Unlike the major opera companies in the United States, many of which have pared back productions and struggle to regain the levels of attendance they enjoyed before the COVID-19 pandemic, audiences have largely returned in Germany. “Certainly in Berlin, we have very full houses,” Runnicles said. “It’s still actually driven by repertoire as well, and certain pieces [have] fuller [audiences] than others, depending on recognition. I’m frankly very impressed by the audience numbers, particularly in Berlin, where there are on a given night two or three operas being presented.” It helps, he added, that ticket prices are considerably cheaper in Germany than in the United States, because of government subsidies.

He is set to step down from his Deutsche Opera position in 2026, right after he takes over a new post as chief conductor of the Dresden Philharmonic, which will demand less of his schedule. “I feel it’s time,” he said. “I’m ready for some new challenges, and I’m ready to spend more time with my family in the States.” 

In the United States, his contract with the Grand Teton festival has been extended through 2029, which would mark a tenure of 23 years at that time. Not as old or as well established as, say, the Aspen Music Festival, which marked its 75th anniversary this past summer, the summer event has gained stature under Runnicles. “It’s quite a unique festival as far as it takes place in Jackson Hole, which is something of an alpine paradise,” he said. “Just the sheer setting of the festival,  the Walk Festival Hall sitting quite literally at the bottom of a mountain, is very special, indeed.”

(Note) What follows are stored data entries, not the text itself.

/-- The walker begins with the LMM at the head of the limb matrix engine's queue: its walk takes the next number. -/
def State.openWalk (s : State) (c : Nat) (e : QEnt) : State :=
  s.modCore c (fun k => { k with se := { k.se with
    walk := some ⟨k.se.nextId, e, (k.indexDesc e).raw, [], 0, [], none⟩, nextId := k.se.nextId + 1 } })

/-- The next transfer of the open walk: at most 4 outstanding (R347). An index that fails R24 ends the walk. -/
def State.walkNext (s : State) (c : Nat) (w : Walk) : Option State :=
  let d : Desc := ⟨w.desc⟩
  if w.fault.isSome ∨ d.count ≤ w.asked ∨ (s.core c).lmeHead ≠ some w.ent then none
  else
    let x := d.acc .single w.asked
    match s.checkAccess c x.module x.space x.cOff x.cLen with
    | some code => if w.xfers = [] then some (s.modWalk c (fun w => { w with fault := some code })) else none
    | none =>
      if !(s.core c).tagFree 0 || !s.stackOpen x || decide (4 ≤ w.xfers.length) then none
      else
        let n := s.walkLength c d w.asked
        let t : Xfer := ⟨(s.core c).se.nextX, .walker, 0, w.asked, n, x.block false, 0, s.now, []⟩
        some (((s.modWalk c (fun w => { w with asked := w.asked + n, xfers := w.xfers ++ [t] })).modCore c (fun k =>
          { k with se := { k.se with nextX := k.se.nextX + 1 } })).coreEvent c 0x20)

/-- The number of the walk, open or next to open. -/
def State.walkId (s : State) (c : Nat) : Option Nat :=
  match (s.core c).se.walk with
  | some w => some w.id
  | none => match (s.core c).lmeHead with
    | some e => if s.walkDue c e then some (s.core c).se.nextId else none
    | none => none

/-- Issue the next transfer of the walk, which opens if none is open. -/
def State.walkIssue (s : State) (c : Nat) : Option State :=
  match (s.core c).se.walk, (s.core c).lmeHead with
  | some w, _ => s.walkNext c w
  | none, some e =>
    let s1 := s.openWalk c e
    match (s1.core c).se.walk with
    | some w => s1.walkNext c w
    | none => none
  | none, none => none

/-! ### Issue and completion -/

/-- The numbers of what issues transfers on a core, in the round-robin order of R343: from the one after the last that
issued. -/
def State.turnOrder (s : State) (c : Nat) : List Nat :=
  let se := (s.core c).se
  let acts := se.active.map (·.id)
  let ids := match s.walkId c with
    | some w => acts.filter (fun i => decide (i < w)) ++ [w] ++ acts.filter (fun i => decide (w < i))
    | none => acts
  ids.filter (fun i => decide (se.turn < i)) ++ ids.filter (fun i => decide (i ≤ se.turn))

/-- The state after number `id` has issued its next transfer, if it has one to issue. -/
def State.issueOf (s : State) (c id : Nat) : Option State :=
  if s.walkId c = some id then s.walkIssue c else ((s.core c).actOf id).bind (s.nextOf c)

/-- TRANSFER_ISSUE (R340 to R344, R349): active instruction `id`, or the walk for an LMM, issues its next transfer. It is the
first in the round-robin order that has one to issue (R343). -/
def execTransferIssue (c : Fin 64) (id : Nat) (s : State) : Host.Outcome State Fault Refusal :=
  .next (if s.coreAlive c = false ∨ s.dutyOf c 0 = 0 ∨ (s.turnOrder c).find? (fun j => (s.issueOf c j).isSome) ≠ some id then s
    else match s.issueOf c id with
      | some t => t.modCore c (fun k => { k with se := { k.se with turn := id } })
      | none => s)

/-- The instruction that a transfer of core `c` belongs to, and the transfer. -/
def Core.xferOf (k : Core) (num : Nat) : Option (SeAct × Xfer) :=
  k.se.active.findSome? (fun a => (a.xfers.find? (fun x => x.num == num)).map (fun x => (a, x)))

/-- Transfer `num` of the walk. -/
def Core.walkXfer (k : Core) (num : Nat) : Option (Walk × Xfer) :=
  k.se.walk.bind (fun w => (w.xfers.find? (fun x => x.num == num)).map (fun x => (w, x)))

/-- The accesses of indices u to u + n − 1 of an index tensor. -/
def Desc.indexAccs (d : Desc) (n u : Nat) : List Acc := (List.range n).map (fun i => d.acc .single (u + i))

/-- Indices u to u + n − 1 arrive. -/
def State.landWalker (s : State) (c id : Nat) (found : List (Nat × EccFind)) (n u : Nat) : State × Option (BitVec 8) :=
  match (s.core c).actOf id with
  | none => (s, none)
  | some a =>
    let l := (a.desc 2).indexAccs n u
    match s.readAll c l found with
    | (s1, false) => (s1, some fEcc)
    | (s1, true) => (s1.modAct c id (fun a => { a with index := a.index ++ l.map (fun x => leNat (s.accData c x)) }), none)

/-- A walk that no LMM waits for any more is over once it has no transfer. -/
def State.closeWalk (s : State) (c : Nat) : State :=
  s.modCore c (fun k => { k with se := { k.se with
    walk := k.se.walk.filter (fun w => w.xfers != [] || k.lmeHead == some w.ent) } })

/-- A transfer of the walk ends: its indices arrive, or a fault ends the walk. -/
def State.landWalk (s : State) (c : Nat) (w : Walk) (x : Xfer) (found : List (Nat × EccFind)) : State :=
  let gone (w : Walk) : Walk := { w with xfers := w.xfers.filter (fun y => y.num != x.num) }
  let l := (Desc.mk w.desc).indexAccs x.n x.u0
  let r := s.readAll c l found
  (r.1.modWalk c (fun w =>
    if w.fault.isSome then gone w
    else if r.2 then { gone w with got := w.got ++ l.map (fun y => (leNat (s.accData c y), s.cycle)) }
    else { gone w with fault := some fEcc })).closeWalk c

/-- What a local transfer does when it completes. -/
def State.landXfer (s : State) (c id : Nat) (x : Xfer) (found : List (Nat × EccFind)) : State × Option (BitVec 8) :=
  if x.kind = .walker then s.landWalker c id found x.n x.u0
  else if x.pool = 1 then s.landWrites c id found x.n x.u0
  else s.landReads c id found x.n x.u0

/-- A transfer must wait for an earlier one of its instruction: a write for a write to the same line (R344), the walker's for
the indices before its own. -/
def SeAct.mustWait (a : SeAct) (x : Xfer) : Bool :=
  if x.kind = .walker then a.fault.isNone && a.index.length != x.u0
  else x.pool == 1 && a.xfers.any (fun y => y.pool == 1 && y.blk == x.blk && decide (y.num < x.num))

/-- TRANSFER_COMPLETE (R341): a local transfer of data or indices ends within its time; `found` is what the check bits of the
memory show. Remote transfers end by their response frames, and the key header by KEXP_HEADER_ARRIVAL. -/
def execTransferComplete (c : Fin 64) (x : Nat) (found : List (Nat × EccFind)) (s : State) : Host.Outcome State Fault Refusal :=
  .next (match (s.core c).xferOf x, (s.core c).walkXfer x with
    | some (a, t), _ =>
      if s.coreAlive c = false ∨ t.pool = 2 ∨ t.kind = .header ∨ a.mustWait t = true ∨ s.inTime c t = false then s
      else
        let (s1, bad) := s.landXfer c a.id t found
        let s2 := s1.endXfer c a.id x
        match bad with
        | some code => s2.seFault c a.id code
        | none => s2.settle c a.id
    | none, some (w, t) =>
      if s.coreAlive c = false ∨ (w.fault.isNone ∧ w.got.length ≠ t.u0) ∨ s.inTime c t = false then s
      else s.landWalk c w t found
    | none, none => s)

Runnicles first came to Jackson Hole in 2004 or 2005 and discovered that it had a “really terrific orchestra,” made up of 250 rotating musicians from across North America, who each come for two to five weeks during the eight-week festival. He was soon named music director in a process that moved very quickly. “These have been or are great relationships that continue to grow the more you nourish them,” Runnicles said of his time in Jackson Hole and his other long-running posts past and present.

The conductor will be coming to Chicago after an early celebration of his upcoming 70th birthday during closing concerts at the Edinburgh International Festival in August, leading the opening of the Dresden Philharmonic’s season in early September and two weeks of performances with the Sydney Symphony.

As noted earlier, Strauss’ Don Quixote will anchor the CSO’s program. Both on opera and orchestral stages, Runnicles has regularly programmed Strauss’ music. “I love that repertoire, and I am continually in awe of his orchestration and his creativity,” he said. “I’ve done the tone poems as long as I have been conducting professionally. They’re virtuosic, they’re challenging and they are so fulfilling. It’s 45 minutes of great classical music.”

To supplement that work, Runnicles’ suggested highlights from Englebert Humperdinck’s 1891-92 opera, Hansel and Gretel, which he has long loved. “There is such glorious music in that score and the German conductor Rudolf Kempe made a wonderful suite featuring some of the opera’s finest music. I thought, and so did the Chicago Symphony, that this would be a good complement to the Richard Strauss.”

Strauss was as famous a conductor as he was a composer, and one of his favorite operas to lead was Hansel and Gretel — a “nice little detail” that Runnicles said provides an added connection between it and Don Quixote.

Launching the program is Ludwig van Beethoven’s overture to The Creatures of Prometheus, Op. 43, the composer’s only full-length ballet. Though perhaps not heard as often as it was some decades ago, the 1801 overture remains a staple of the orchestra repertoire. “It’s a wonderful beginning of a concert,” Runnicles said. “It takes you by the lapels, so to speak, from the very outset.”